Aims for this tutorial are that students will be able to:
- Upload their own pajek format network file;
- Visualise the network in a number of ways;
- Run common graph measures over their network; and
- Generate new networks (e.g. random-graphs) for comparision.
Contents |
Uploading
Pajek can accept a range of information about your network. The usual components of a network are mandatory, such as vertices (nodes) and edges or arcs (links between nodes). Notice, that pajek rightly treats edges and arcs differently. Refer to the picture below to see the difference:
Example file:
*Vertices 4 1 "Harry" 2 "Sally" 3 "Jim" 4 "Jenny" *Arcs 1 3 2 3 4 *Edges 1 2
Notes:
- Vertices cannot be indexed 0 (start with 1);
- Whitespace are <space> characters (not tabs);
- The first line includes the number of vertices for pajek to expect (in this case, '4');
- List the edges by specifying the two nodes (any order is fine as these are undirected);
- To specify arcs you have two options:
- If you are using the *Arcs keyword, you can specify one arc per line, with three numbers (separated by spaces): the starting node, ending node, and arc weight.

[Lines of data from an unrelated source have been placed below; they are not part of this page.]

/-- Source row i1 of plane (i2, i3) of instance `t`, encoded; `log` records a replaced row (R265, R268). -/
def CCtx.row (x : CCtx) (t i1 i2 i3 : Nat) (log : Bool) : EM (List Nat × List (Int × Nat)) := do
  let o := x.o
  let n := i1 + o.e 1 * (i2 + o.e 2 * i3)
  let (dsp, da) := x.dlist t
  let dl := (dsp, da, n, o.nrows)
  match x.src with
  | .zero => pure (List.replicate (o.e 0) 0, [])
  | .mem sp => do
    let base : Int := (x.b : Int) + t * o.srep
    let bs ← cRead sp (base + i1 * o.sstr.e1 + i2 * o.sstr.e2 + i3 * o.sstr.e3) o.srb
    convRow o (unpackEls o.sw (o.e 0) bs) (some (sp, base + o.sscoff, n, o.nrows)) dl
  | .scatter => do
    let base : Int := (x.b : Int) + t * o.srep
    let bs ← cRead true (base + i1 * o.sstr.e1) o.srb
    let d ← readDesc 0 ((x.a : Int) + t * o.drep) (o.e 1)
    let ix := (d.idx.getD i1 0).toNat
    convRow o (unpackEls o.sw (o.e 0) bs) (some (true, base + o.sscoff, i1, o.e 1)) (false, (d.base : Int) + o.dscoff, ix, d.nrows)
  | .gather z => do
    let d ← readDesc 1 ((x.b : Int) + t * o.srep) (o.e 1)
    let ix := d.idx.getD i1 0
    let y ← get
    let zero := convRow o (List.replicate (o.e 0) 0) none dl
    if ix = -1 then zero
    else if ix < 0 ∨ (d.nrows : Int) ≤ ix then efault Cause.tileSpan (opNo 1) (intBits 64 ix)
    else
      let addr : Int := (d.base : Int) + ix * o.sstr.e1
      let body : EM (List Nat × List (Int × Nat)) := do
        let bs ← cRead false addr o.srb
        convRow o (unpackEls o.sw (o.e 0) bs) (some (false, (d.base : Int) + o.sscoff, ix.toNat, d.nrows)) dl
      tryCatch body fun tr =>
        if z && isPoison tr then do
          let space ← eSpace
          eMod fun s => s.poisonSeen y.c space tr
          if log then modify fun y => { y with com := { y.com with repl := y.com.repl ++ [(i1, intBits 32 ix, (BitVec.ofInt 64 addr).toNat)] } }
          else pure ()
          zero
        else throw tr

/-- Appends one unit to the FIFO bank named by A and delivers it; with no landing word to take it, nothing is appended (R210, R260, R266). -/
def appendUnit (bank : Nat) (c : Word) (bs : List Byte) : EM Unit := do
  eDeliver c bs.length []
  eModCore fun k => k.ringPut bank bs

/-- Source rows of one unit where TRN makes them columns: those whose elements fill whole bytes of a destination row (R56, R265). -/
def Shape.group (o : Shape) : Nat := 8 / Nat.gcd o.dw 8

/-- Whether the units are groups of source rows, which TRN makes columns of scratchpad or global memory (R265). -/
def CCtx.byColumns (x : CCtx) : Bool := x.o.trn == 1 && x.dst != .fifo

/-- Units of one plane, and of one instance. -/
def CCtx.planeUnits (x : CCtx) : Nat := if x.byColumns then x.o.e 1 / x.o.group else x.o.ndr
def CCtx.instUnits (x : CCtx) : Nat := match x.src with | .scatter => x.o.e 1 | _ => x.planeUnits * x.o.e 2 * x.o.e 3
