/-- A new cask of the home die for an entry (R246): a copy of `old`, or BF16. -/
def appNew (e : SeqEnt) (h y g : Nat) (x : AppCask) : EM (Nat × Desc) := do
  let die := h / 2 ^ 30 % 4
  let hv := BitVec.ofNat 64 h
  let short : EM Nat := throw ⟨Cause.kvPoolEmpty, 2, hv⟩
  let old ← (match x.d with
    | none => pure none
    | some d => caskData e x.id d)
  let id ← (do match ← eOp (poolTake die 2) with | some v => pure v | none => short)
  let st ← (do match ← eOp (poolTake die (3 + e.csize)) with | some v => pure v | none => short)
  let fresh ← eOp (descGet id hv)
  let d : Desc := { fresh with addr := st, refcnt := 1, tierB := 4 * e.csize, stateB := 1, lent := 0,
                               fmtB := (match x.d with | some o => o.fmtB | none => 1),
                               clsB := (match x.d with | some o => o.clsB | none => 1), z := 0 }
  (match old with
    | some bs => appPut e.keyid st bs
    | none => pure ())
  appPut 0 d.pa d.toBytes
  appPut 0 (e.rackAt y g x.ci) (toLe 4 id)
  let z ← get
  (match x.d with
    | some o => do
      eMod fun s => s.dropCopy z.c (o.pa / 128)
      eOp (releaseCask z.c x.id e.csize hv)
    | none => pure ())
  pure (id, d)

/-- The bytes a BF16 row takes in a cask: offset and bytes of the row and of its scales (R233, R234, R246). -/
def rowParts (fmt dh big rho : Nat) (row : List Byte) : EM (List (Nat × List Byte)) := do
  if fmt = 1 then pure [(rho * (2 * dh), row)]
  else
    let (els, sc, f) := rowStore fmt ((unpackEls 16 dh row).map fun v => (decodeFmt 1 v).1)
    eFlags f
    pure [(rho * caskRowBytes fmt dh, els), (2 * big * caskRowBytes fmt dh + rho * sc.length, sc)]

/-- Writes parts of a cask at its lender, one after the other; false while an answer is awaited (R246, R429). -/
def appLent (e : SeqEnt) (id : Nat) (d : Desc) : Nat → List (Nat × List Byte) → EM Bool
  | _, [] => pure true
  | n, p :: ps => do
    match ← askLender true n id e d (.caskWr (d.addr % 2 ^ 32) p.1 p.2) with
    | .wait => pure false
    | .lost => efault Cause.kvLenderLost 0 id
    | .data _ => appLent e id d (n + 1) ps

/-- Writes the rows of a kvapp into one cask and nothing else of it; false while a lender has to be waited for (R246). -/
def appWrite (e : SeqEnt) (h y g p n b : Nat) (x : AppCask) : EM Bool := do
  let hpg := e.hpg
  let rb := 2 * e.dh
  let big := e.ppc * hpg
  let us := appPositions p n e.ppc x.ci
  let shared := match x.d with | some d => decide (1 < d.refcnt) | none => true
  let (id, d) ← (if shared then appNew e h y g x else pure (x.id, x.d.getD (Desc.ofBytes 0 [])))
  let parts ← us.mapM fun u => (List.range hpg).mapM fun hh => do
    let kb ← eRead (b + (u * hpg + hh) * rb) rb
    let vb ← eRead (b + n * hpg * rb + (u * hpg + hh) * rb) rb
    let rho := (p + u) % e.ppc * hpg + hh
    let ks ← rowParts d.fmtB e.dh big rho kb
    let vs ← rowParts d.fmtB e.dh big (big + rho) vb
    pure (ks ++ vs)
  if d.tier = 1 then appLent e id d 0 parts.flatten.flatten
  else
    parts.flatten.flatten.forM fun w => appPut e.keyid (d.addr + w.1) w.2
    pure true

/-- Writes the casks of a kvapp from cask `i` on, keeping progress. -/
def appWrites (e : SeqEnt) (h y g p n b : Nat) : List AppCask → Nat → EM Bool
  | [], _ => pure true
  | x :: xs, i => do
    if ← appWrite e h y g p n b x then do
      modify fun z => { z with cmd := { z.cmd with prog := .rows (i + 1) 0 } }
      appWrites e h y g p n b xs (i + 1)
    else pure false

/-- kvapp from its start, or from the cask it waits at (R245 to R247). -/
def runKvapp (nm1 : BitVec 6) (adv : Bool) : EM Unit := do
  let x ← get
  let h := x.cmd.a.toNat % 2 ^ 32
  let b := x.cmd.b.toNat
  let c := x.cmd.c.toNat
  let n := nm1.toNat + 1
  let p := c % 2 ^ 32
  let y := c / 2 ^ 32 % 2 ^ 16
  let g := c / 2 ^ 48
  let hv := BitVec.ofNat 64 h
  let e ← eHandle h
  let begun := match x.cmd.prog with | .rows i _ => some i | _ => none
  let waiting := match x.cmd.prog with | .none => false | _ => true
  (if waiting then pure ()
    else do
      echeck (decide (y < e.layers) && decide (g < e.ngrp) && decide (p ≤ e.len) && decide (p + n ≤ e.capacity)) Cause.kvPositionRange 0 h
      echeck (b % 16 == 0) Cause.misalignedAccess 0 b
      extentChecks [lst 1 b (4 * n * e.hpg * e.dh) false]
      eWalked
      modify fun z => { z with cmd := { z.cmd with prog := .wait 1 } })
  let c0 := p / e.ppc
  let found ← (List.range ((p + n - 1) / e.ppc + 1 - c0)).mapM fun i => appResolve e y g (c0 + i)
  if found.any Option.isNone then pure ()
  else
    let cs := found.filterMap id
    let need := (cs.filter fun a => match a.d with | some d => decide (1 < d.refcnt) | none => true).length
    let die := h / 2 ^ 30 % 4
    (match begun with
      | some _ => pure ()
      | none => do
        let f2 ← eOp (poolFree die 2)
        let f3 ← eOp (poolFree die (3 + e.csize))
        if need = 0 ∨ (need ≤ f2 ∧ need ≤ f3) then pure () else throw ⟨Cause.kvPoolEmpty, 2, hv⟩)
    let i0 := begun.getD 0
    if ← appWrites e h y g p n b (cs.drop i0) i0 then do
      (if adv then do
          let e2 ← eHandle h
          appPut 0 e2.pa (toLe 4 (Max.max e2.len (p + n)))
        else pure ())
      eWalked
      modify fun z => { z with cmd := { z.cmd with prog := .none } }
    else pure ()

end Sys2Proof.Machine
end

- If you are using the *Arcslist keyword, on each line you specify the starting node, followed (separated by spaces) the list of destination nodes (arc weight is default of 1).

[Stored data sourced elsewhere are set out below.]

-- ==== Sys2Proof/Machine/Fabric.lean ====
section
/-! DEFINITION. The fabric: F commands, requests performed here, responses, chunks and grants, links and keys (R277 to R284, R415 to R422). -/

namespace Sys2Proof.Machine

/-! ## Commands of F -/

/-- Bytes of an access of fld and fst. -/
def fBytes (sz : Fin 7) : Nat := 2 ^ sz.val

/-- Ordering of an F command (R283). -/
def fOrd : Instr → Ord
  | .fld _ _ o | .fst _ _ o | .famo _ _ _ o | .fput _ _ o | .fget _ _ o => o
  | _ => .rlx

/-- Whether a command holds the later ones until its data has returned. -/
def fAcq (i : Instr) : Bool := Ord.acquires (fOrd i)

/-- Whether a command waits for the earlier ones to be performed at their targets: .rel, and every fsig (R283). -/
def fRel : Instr → Bool
  | .fsig _ => true
  | i => Ord.releases (fOrd i)

/-- Bytes of an fput or fget command. -/
def Cmd.len (x : Cmd) : Nat := ccLen x.c

/-- Offset and length of the parts of a range that lie in one aligned 4 KiB block each. -/
def blocksOf (base len : Nat) : List (Nat × Nat) :=
  if len = 0 then []
  else (List.range ((base + len - 1) / 4096 + 1 - base / 4096)).map fun i =>
    let lo := Max.max base (4096 * (base / 4096 + i))
    let hi := Min.min (base + len) (4096 * (base / 4096 + i) + 4096)
    (lo - base, hi - lo)

/-- Chunks of a command: one for each aligned 4 KiB block of the receiving side (R281); an fget's is cut where its remote page ends. -/
def Cmd.chunks (x : Cmd) : List (Nat × Nat) :=
  match x.instr with
  | .fput _ _ _ => blocksOf x.b.toNat x.len
  | .fget _ _ _ =>
    (blocksOf x.a.toNat x.len).flatMap fun p =>
      let r := x.b.toNat + p.1
      let m := 2 ^ 14 - r % 2 ^ 14
      if p.2 ≤ m then [p] else [(p.1, m), (p.1 + m, p.2 - m)]
  | _ => []

/-- The remote range of a command. -/
def Cmd.remote (x : Cmd) : Nat × Nat :=
  match x.instr with
  | .fld _ sz _ | .fst _ sz _ => (x.b.toNat, fBytes sz)
  | .famo _ _ dbl _ => (x.b.toNat, aopBytes dbl)
  | .fput _ _ _ | .fget _ _ _ => (x.b.toNat, x.len)
  | _ => (0, 0)

/-- Where a range on other devices lies: device, address there and length of the part in each page; a page that does not translate has
none (R277). -/
def State.remoteParts (s : State) (c : Nat) (sp : Space3) (va n : Nat) : List (Nat × Nat × Nat) :=
  if n = 0 then []
  else (List.range ((va + n - 1) / 2 ^ 14 + 1 - va / 2 ^ 14)).filterMap fun i =>
    let lo := Max.max va (2 ^ 14 * (va / 2 ^ 14 + i))
    let hi := Min.min (va + n) (2 ^ 14 * (va / 2 ^ 14 + i) + 2 ^ 14)
    match s.translate c (dieOf c) sp (BitVec.ofNat 64 lo) with
    | .error _ => none
    | .ok (l, _) => some (l.e / 2 ^ 48 % 4096, l.e / 2 ^ 22 % 2 ^ 26 * 2 ^ 14 + lo % leafSpan l.lvl, hi - lo)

- Note that Pajek won't draw arcs and edges that are from a node to itself, but they are still there in the data structure.

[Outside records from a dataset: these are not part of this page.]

-- ==== Sys2Proof/Machine/Context.lean ====
section
/-! DEFINITION. Contexts: how an iteration enters RUNNING, drains, stops for pre-emption or a debugger, is saved in an image and taken up
again (R42, R47, R48, R51, R131, R243, R272, R378 to R387, R457). -/

namespace Sys2Proof.Machine

/-- The four strands and the four engines. -/
def four : List (Fin 4) := [0, 1, 2, 3]

/-! ## Starting values (R42, R47, R51) -/

/-- The banks of a budget take their starting modes (R42). -/
def State.prepareBanks (s : State) (c : Nat) (budget cachemask : BitVec 32) : State :=
  (List.range 32).foldl (fun s b =>
    if budget.getLsbD b then s.setMode c b (if cachemask.getLsbD b then .cache else .scratch) else s) s

/-- The trap registers of R51 at an iteration's start: undefined, TSTATUS 0 (R395; logs 4 and 8). -/
def State.freshTrapRegs (s : State) : Strand × State :=
  let (a, s) := s.drawWord
  let (b, s) := s.drawWord
  let (v, s) := s.drawWord
  let (w, s) := s.drawWord
  let (x, s) := s.drawWord
  ({ Strand.zero with tpc := a, tcause := b &&& 0xFF, tsub := v &&& 0xFFFF, tval := w, tscratch := x }, s)

/-- The ordering an iteration starts with: what its node's dependences released happens before it (R293). -/
def OrdSt.from (hb : List Nat) : OrdSt := { OrdSt.zero with hb := hb }

/-- A strand at the start of an iteration (R47). -/
def startStrand (u : Strand) (n : Node) (l : Launch) (i : Iter) (tvec : Word) (t : Fin 4) : Strand :=
  let w (x : Nat) : Word := BitVec.ofNat 64 x
  let e := l.entry.get t
  let u := ((((((u.wr 1 (w i.idx.e0)).wr 2 (w i.idx.e1)).wr 3 (w i.idx.e2)).wr 4 (w i.idx.e3)).wr 5 l.argptr).wr 6 (w i.n)).wr 7 (w n.id)
  { u with pc := e, tvec := tvec, cond := if e = 0 then .exited else .ready, ord := OrdSt.from n.hb }

/-- TRACECTL takes a value; setting EN anew starts the count again (R451). -/
def Core.putTracectl (k : Core) (v : Word) : Core :=
  { k with tracectl := v, traceN := if v.getLsbD 0 && !k.tracectl.getLsbD 0 then 0 else k.traceN }

/-- What a core drops when a context leaves or enters its running slot; no old word is left in its banks. -/
def Core.cleared (k : Core) : Core :=
  { k.settleV with torn := k.torn.filter (fun e => !k.budget.getLsbD (e.1 / 8192)), eng := Quad.all Engine.zero, fifo := [], acc := Quad.all Acc.zero, amax := Quad.all 0, fmtq := [], locks := [],
                   pendRows := [], kvRem := [], stopped := false, dbgHit := none, fifoPop := [] }

/-- The context registers a job slot gives (R51, R368). -/
def Core.ofJob (k : Core) (j : JobSlot) : Core :=
  let k := { k with keyid := BitVec.ofNat 64 j.keyid, ptbase := j.ptbase, asid := BitVec.ofNat 64 j.asid, brkctl := j.brkctl &&& SysReg.mask .brkctl,
                    pendchk := j.pendchk &&& SysReg.mask .pendchk }
  (k.putTracectl (j.tracectl &&& SysReg.mask .tracectl)).setHalt j.engctl

/-- The ids of a context (R51). -/
def Core.withIds (k : Core) (iter launch job phase graph : Nat) : Core :=
  let w (x : Nat) : Word := BitVec.ofNat 64 x
  { k with iterId := w iter, launchId := w launch, jobId := w job, phaseId := w phase, graphId := w graph }

/-- Engines carry what happens before the iteration. -/
def Core.withHb (k : Core) (hb : List Nat) : Core :=
  let f (g : Engine) : Engine := { g with hb := hb }
  { k with eng := ⟨f k.eng.e0, f k.eng.e1, f k.eng.e2, f k.eng.e3⟩ }

/-- Marks an iteration RUNNING on a core. -/
def State.markRunning (s : State) (id num c : Nat) : State :=
  s.modNode id fun m => { m with iters := m.iters.map fun k => if k.n = num then { k with st := .running, core := some c } else k }

/-- The context of an iteration that has no past. -/
def Ctx.fresh (iter launch order : Nat) : Ctx :=
  { iter := iter, launch := launch, cancelled := false, fatal := false, yreq := false, slot := none, draining := false, preDrain := false,
    prologue := [], order := order, noReq := false, restored := false, wrote := [], lines := [] }

/-- An iteration enters RUNNING (R47, R51, R379) with its context: `u` is what its prologue has come to, its commands left to C and the
fault that the first of them has met; `under` is the understudy that its core then has. -/
def State.enterRunning (s : State) (c : Nat) (n : Node) (l : Launch) (i : Iter) (j : JobSlot) (u : Under) (under : Option Under) : State :=
  let (u0, s) := s.freshTrapRegs
  let (u1, s) := s.freshTrapRegs
  let (u2, s) := s.freshTrapRegs
  let (u3, s) := s.freshTrapRegs
  let mk (u : Strand) (t : Fin 4) : Strand := startStrand u n l i j.tvec t
  let s := s.modCore c fun k =>
    let k := (((k.cleared.ofJob j).withIds i.n n.id n.job n.phase n.graph).withHb n.hb)
    { k with st := ⟨(mk u0 0).mergeFlags (engGroup 2) u.cflags, mk u1 1, mk u2 2, mk u3 3⟩, fifo := u.fifos, budget := l.budget, under := under,
             run := some { Ctx.fresh i.n n.id s.orderNext with wrote := u.ctx.wrote, lines := u.ctx.lines },
             eng := k.eng.set 2 { k.eng.e2 with q := u.ctx.prologue, kept := u.com,
                                                phase := match u.fault with | some t => .faulting t | none => .idle } }
  let s := { s.markRunning n.id i.n c with orderNext := s.orderNext + 1 }
  let s := s.forceUpds (dieOf c) n.hb
  s.trace c 5 0x40 8 n.id i.n 0

/-! ## Prologues (R272, R379) -/

/-- The node, launch, iteration and job slot behind a context. -/
def State.behind (s : State) (x : Ctx) : Option (Node × Launch × Iter × JobSlot) :=
  match s.node x.launch with
  | none => none
  | some n =>
    match n.kind, n.iters.find? (fun i => i.n == x.iter), s.jobSlot n.job with
    | .launch l, some i, some (_, j) => some (n, l, i, j)
    | _, _, _ => none

/-- A core as a staged iteration's prologue sees it: its banks, translation, key, FIFOs and an empty C. -/
def Core.stagedView (k : Core) (n : Node) (l : Launch) (j : JobSlot) (u : Under) : Core :=
  { k with budget := l.budget, keyid := BitVec.ofNat 64 j.keyid, ptbase := j.ptbase, asid := BitVec.ofNat 64 j.asid, jobId := BitVec.ofNat 64 n.job,
           launchId := BitVec.ofNat 64 n.id, pendchk := 0, fifo := u.fifos, eng := k.eng.set 2 { Engine.zero with hb := n.hb } }

/-- The core back in the view of its running context, with what the prologue command did. -/
def Core.unview (k old : Core) : Core :=
  { k with budget := old.budget, keyid := old.keyid, ptbase := old.ptbase, asid := old.asid, jobId := old.jobId, launchId := old.launchId,
           pendchk := old.pendchk, pendRows := old.pendRows, fifo := old.fifo, eng := k.eng.set 2 old.eng.e2 }

/-- The banks of a staged iteration may be prepared: the running slot is free and the iteration's to take, or the budgets share no bank
(R378, R379). -/
def State.mayBank (s : State) (c : Nat) (l : Launch) : Bool :=
  if (s.core c).run.isNone then !s.slotKept l.prio c else (s.core c).budget &&& l.budget == 0

/-- Runs the first prologue command of a staged iteration, or lets it go on; a fault stays with it until it enters RUNNING, with what it
holds (R260, R379). -/
def State.stagedCopy (s : State) (c : Nat) (u : Under) : State :=
  match u.ctx.prologue, s.behind u.ctx with
  | x :: xs, some (n, l, _, j) =>
    if u.fault.isSome || !s.mayBank c l || !(s.engine c 2).q.isEmpty then s
    else
      let s := if u.banked then s else s.prepareBanks c l.budget l.cachemask
      let old := s.core c
      let s := s.modCore c fun k => k.stagedView n l j u
      let (r, y) := runEM (bodyOf x) ⟨s, c, 2, x, u.com, [], 0⟩
      let stay : Under := { u with ctx := { u.ctx with prologue := y.cmd :: xs }, com := y.com, banked := true }
      let (u, s) := match r with
        | .error t => ({ stay with fault := some t }, y.s)
        | .ok _ =>
          if y.cmd.prog ≠ Prog.none then (stay, y.s)
          else
            let s := y.s.performAt (scopeOf x.instr) y.com.lines
            let s := s.pushTok c (pushesOf 2 x.instr) ⟨s.prune (uni n.hb (y.com.carried x.instr)), (s.core c).stamp.toNat, 6⟩
            ({ u with ctx := { u.ctx with prologue := xs, wrote := uni u.ctx.wrote y.com.ids, lines := uni u.ctx.lines y.com.lines },
                      banked := true, fifos := (s.core c).fifo, cflags := u.cflags ||| y.com.flags, com := Commit.zero }, s)
      s.modCore c fun k => { k.unview old with under := some u }
  | _, _ => s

- pajek doesn't support Unix text files, lines need to be ended with <carriage return><line feed> (if working on a PC don't worry about this);
- The file above is just the basic information about the network (vertices and connections), other information such as each vertex's rank, cluster and/or other information for each vertex can be added as separate files (below);
- Each file can be read into pajek and then saved as a Project (File > Pajek Project File > Save)
Clustering Data (File > Cluster > Read) (note: first line must be empty line)
family-gender.cls *Vertices 4 1 2 1 2
Permutation Data (File > Permutation > Read)
family-rank.per
*Vertices 4 1 1 2 2
Data on each Vertex of any kind ( File > Vector > Read)
family-age.vec *Vertices 4 45 44 18 17
Examples of translating a network to a file
Undirected network
Pajek .net file:
*vertices 5 1 "1" 2 "2" 3 "3" 4 "4" 5 "5" *edges 1 2 1 3 2 3 2 4 2 5 3 5 4 5
Directed network
*vertices 4 1 "1" 2 "2" 3 "3" 4 "4" *arcslist 1 2 4 2 3 4 3 1 4 1 2
Do
- For the network at the beginning of the tutorial (vertices: {a,...,l}), make a text file called myfirstgraph.net to represent the network;
- Be careful to distinguish between Edges and Arcs!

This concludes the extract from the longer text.